The study shows that we all touch our faces with fascinating frequency, BBC reports. A 2015 observational study in Australia found that even medical students who should know better could not resist touching their faces.

Perhaps medical students should be more aware of the dangers than others, but they still reached for their faces no less than 23 times per hour, which included frequent contact with the mouth, nose, and eyes.

Official public health bodies and professionals, including the World Health Organization (WHO), say this “tapping festival” is very dangerous.

While most species touch their faces as a cleaning routine or as a way to ward off a variety of annoying pests, we and some primates do the same for various other reasons, experts say.

Sometimes it acts as a calming mechanism, according to Dacher Keltner, professor of psychology at the University of California, Berkeley, USA. Also, we use facial tapping unconsciously to flirt or “to act like the curtains on a stage, closing up one act of the social drama, ushering in the next”, says Keltner.

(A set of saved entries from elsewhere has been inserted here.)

-- ==== Sys2Proof/Machine/RegMap.lean ====
section
/-! DEFINITION. The register map: every register field of the spec's tables with its management address, place, width
and reset value (R15 to R17, R574, R595 and the register tables of each chapter), and for each block the list of its
registers with access codes. Generated from the spec's own register tables. -/
namespace Sys2Proof.Machine

/-- Base of a cluster in the die-resident space (R15): die, region-in-die and cluster slot. -/
def clusterBase (d : Nat) : Nat := 0x40000000 + (0x8000000 * (d / 12) + (0x4000000 * (d / 6 % 2) + 0x800000 * (d % 6)))

/-- Base of a unit slot of a cluster (R15): 4 srv, 5 spin, 6 axes, 7 ccom. -/
def clusterSlot (d n : Nat) : Nat := 0x100000 * n + clusterBase d

/-- Base of unit `u`, numbered 4 × D + beam (R5, R15). -/
def unitBase (u : Nat) : Nat := 0x100000 * (u % 4) + clusterBase (u / 4)

/-- Base of a region-common block (R15, R16). -/
def regionBase (r : Nat) : Nat := 0x43700000 + (0x8000000 * (r / 2) + 0x4000000 * (r % 2))

/-- Base of a die-common block (R15, R16). -/
def dieBase (e : Nat) : Nat := 0x43F00000 + 0x8000000 * e

/-- The three routes of an event (R583). -/
inductive Route where
  | host | alert | lichen
deriving DecidableEq, Repr

/-- Identifiers that the source tables define; the others are reserved (R589 to R593). -/
def eventDefined (i : Nat) : Bool :=
  decide (i < 384) || (decide (i < 448) && decide (i % 16 < 8)) || (decide (448 ≤ i) && decide (i < 512) && decide (i % 32 < 10))
    || (decide (512 ≤ i) && decide (i < 556))

/-- Routes at reset, from the source tables (R590 to R593). -/
def eventRoute (i : Nat) (r : Route) : Bool :=
  if !eventDefined i then false
  else
    let cluster : List (List Route) := [[.host, .lichen], [.host, .alert, .lichen], [.host], [.host, .alert, .lichen],
      [.host, .lichen], [.host], [.host], [.host, .lichen], [.host, .lichen], [.host, .lichen], [.host, .lichen],
      [.host, .lichen], [.host, .lichen], [.host, .alert, .lichen], [.host, .lichen], [.host, .alert, .lichen]]
    let region : List (List Route) := [[.host, .alert, .lichen], [.host, .lichen], [.host, .alert, .lichen], [.host, .lichen],
      [.host, .lichen], [.lichen], [.host, .lichen], [.host, .lichen]]
    let die : List (List Route) := [[.host, .alert, .lichen], [.host, .alert, .lichen], [.host, .lichen], [.host, .lichen],
      [.lichen], [.host, .alert, .lichen], [.host, .lichen], [.host, .lichen], [.host, .lichen], [.host, .alert, .lichen]]
    let onlyLichen : List Nat := [9]
    let onlyHost : List Nat := [18]
    let withAlert : List Nat := [0, 1, 4, 5, 22, 23, 24, 31, 32, 36, 42, 43]
    if i < 384 then (cluster.getD (i % 16) []).contains r
    else if i < 448 then (region.getD (i % 16) []).contains r
    else if i < 512 then (die.getD (i % 32) []).contains r
    else
      match r with
      | .host => !onlyLichen.contains (i - 512)
      | .alert => withAlert.contains (i - 512)
      | .lichen => !onlyHost.contains (i - 512)
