-- ==== Sys2Proof/Machine/State.lean ====
section
/-! DEFINITION. The state of the block as plain data, and the state after reset. Register fields live in `Chip.flds`,
one value per field; everything else the spec gives the machine has a structure of its own chapter. -/
namespace Sys2Proof.Machine

/-- Containment and freezing of one cluster (R20, R26): taken out by a fault, frozen after a violation. -/
structure Held where
  out : Bool
  frozen : Bool
deriving DecidableEq, Repr, Inhabited

/-- Region-wide state (R20 to R34): containment, a freeze of the region's domain (R26), and the pointer of the spin-up arbiter. -/
structure RegionLevel where
  out : Bool
  frozen : Bool
  spinPtr : Nat
deriving DecidableEq, Repr, Inhabited

/-- Die-wide state (R20 to R36): containment, loss of the other die's heartbeat, arbiter pointers. -/
structure DieLevel where
  out : Bool
  otherLost : Bool
  fabricPtr : Nat
deriving DecidableEq, Repr, Inhabited

/-- The address chain beyond its register (R40 to R51): the address before a re-enumeration, whether a hop delay is
held (R452) and an outstanding probe. `resetAt` is the instant of the last cold reset, from which the keeper timer counts. -/
structure ChainSt where
  oldAddr : Option Nat
  hasHop : Bool
  probeAt : Option Nat
  resetAt : Nat
deriving DecidableEq, Repr, Inhabited

/-- Sky time of one die (R445, R446): value at an instant in 2^-48 ns, and the correction per nanosecond in 2^-48 ns. -/
structure DieClock where
  base : Int
  at_ : Nat
  corr : Int
deriving DecidableEq, Repr, Inhabited

/-- A PTP master as its Announce messages describe it (R450). -/
structure Master where
  port : Nat
  clockId : Nat
  dataset : Nat
  syncLog : Int
  lastSync : Nat
deriving DecidableEq, Repr, Inhabited

/-- Sky time beyond its registers (R445 to R457): the clock of each die, masters heard, the selected one, whether ACQUIRE has stepped, offsets counted in
ACQUIRE, offsets beyond the limit in LOCK, the last tick edge and the last used one, when holdover began, the last tick sent. -/
structure SkySt where
  clock : Tab DieClock
  masters : List Master
  selected : Option Master
  stepped : Bool
  good : Nat
  bad : Nat
  lastEdge : Option Nat
  lastUsed : Option Nat
  holdSince : Nat
  lastTick : Nat
deriving DecidableEq, Repr, Inhabited

/-- Servo subframe, the 48 bytes of R98 as fields; signed fields keep their bits. -/
structure Subframe where
  seq : Nat
  flags : Nat
  quad : List Nat
  sums : List Nat
  ldMon : Nat
  iFocus : Nat
  iTrack : Nat
  iTilt : Nat
  iPhase : List Nat
  vBus : Nat
  uPhase : List Nat
  iStep : List Nat
  tilt : Nat
deriving DecidableEq, Repr, Inhabited

/-- Set-point area, the 48 bytes of R104 as fields; signed fields keep their bits. -/
structure SetPoint where
  seq : Nat
  flags : Nat
  dFocus : Nat
  dTrack : Nat
  dTilt : Nat
  pServo : Nat
  pBeam : List Nat
  duty : List Nat
  cStep : List Nat
  sledAt : Nat
  trayAt : Nat
deriving DecidableEq, Repr, Inhabited

/-- One lane of a port (R88, R96, R100, R118 to R120): phase of its training (0 idle, 1 training, 2 ready, 3 locked,
4 passed ALIGN), round trip, the runs that lose it, faults of its queue in the last superframe, the run of accepted superframes since it
rejoined, whether its servo copies are used, the copy it delivered in this servo period, the last sf_num. -/
structure LaneSt where
  phase : Nat
  rt : Nat
  discRun : Nat
  lateRun : Nat
  queueFaults : Nat
  okRun : Nat
  servoUse : Bool
  copy : Option Subframe
  lastSf : Option Nat
deriving DecidableEq, Repr, Inhabited

/-- The scramblers of a lane, transmit and receive: the last 58 payload bits on the line, the newest in bit 0 (R86). -/
structure LaneScr where
  tx : Nat
  rx : Nat
deriving DecidableEq, Repr, Inhabited

/-- A command block of the head link (R107 to R109): its sequence, contents, lane, sends so far, and whether it waits to be sent. -/
structure HeadCmd where
  seq : Nat
  op : Nat
  addr : Nat
  data : Nat
  lane : Nat
  sends : Nat
  due : Bool
deriving DecidableEq, Repr, Inhabited

/-- What became of a command (R107, R109): done, unknown address, or link error. -/
inductive HeadEnd where
  | done | unknownAddress | linkError
deriving DecidableEq, Repr, Inhabited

Other behavioral science experts have found that touching ourselves is a way to help control emotions and widen our attention span.

According to Martin Grunwald, a psychologist at the University of Leipzig, Germany, self-touching in this way is a “fundamental behavior of our species”.

“Self-touches are self-regulatory movements which are not usually designed to communicate and are frequently accomplished with little or no awareness,” he told BBC. “They play a key role in all cognitive and emotional processes. They occur in all people,” Greenwald said.

It seems that touching the face is deeply rooted in our subconsciousness but the problem with touching ourselves is that our eyes, nose, and mouth are the door to every kind of “nastiness” that can enter our body.

In 2012, a team of U.S. and Brazilian researchers found that a sample of randomly selected people touched surfaces in public space more than three times every hour.

They also reached for their mouth and nose “about 3.6 times an hour.” This is much less than the 23-hour rate for Australian medical students, perhaps because they were being observed while sitting in class, instead of outside where there was much more that could distract them.

For some healthcare professionals, this tendency to touch oneself is a stronger motivation for using face masks as a means of protection against the virus than just wearing them as a filter.

“Wearing a mask can reduce the propensity for people to touch their faces, which is a major source of infection without proper hand hygiene,” says Stephen Griffin a virologist at the University of Leeds, UK, BBC reports.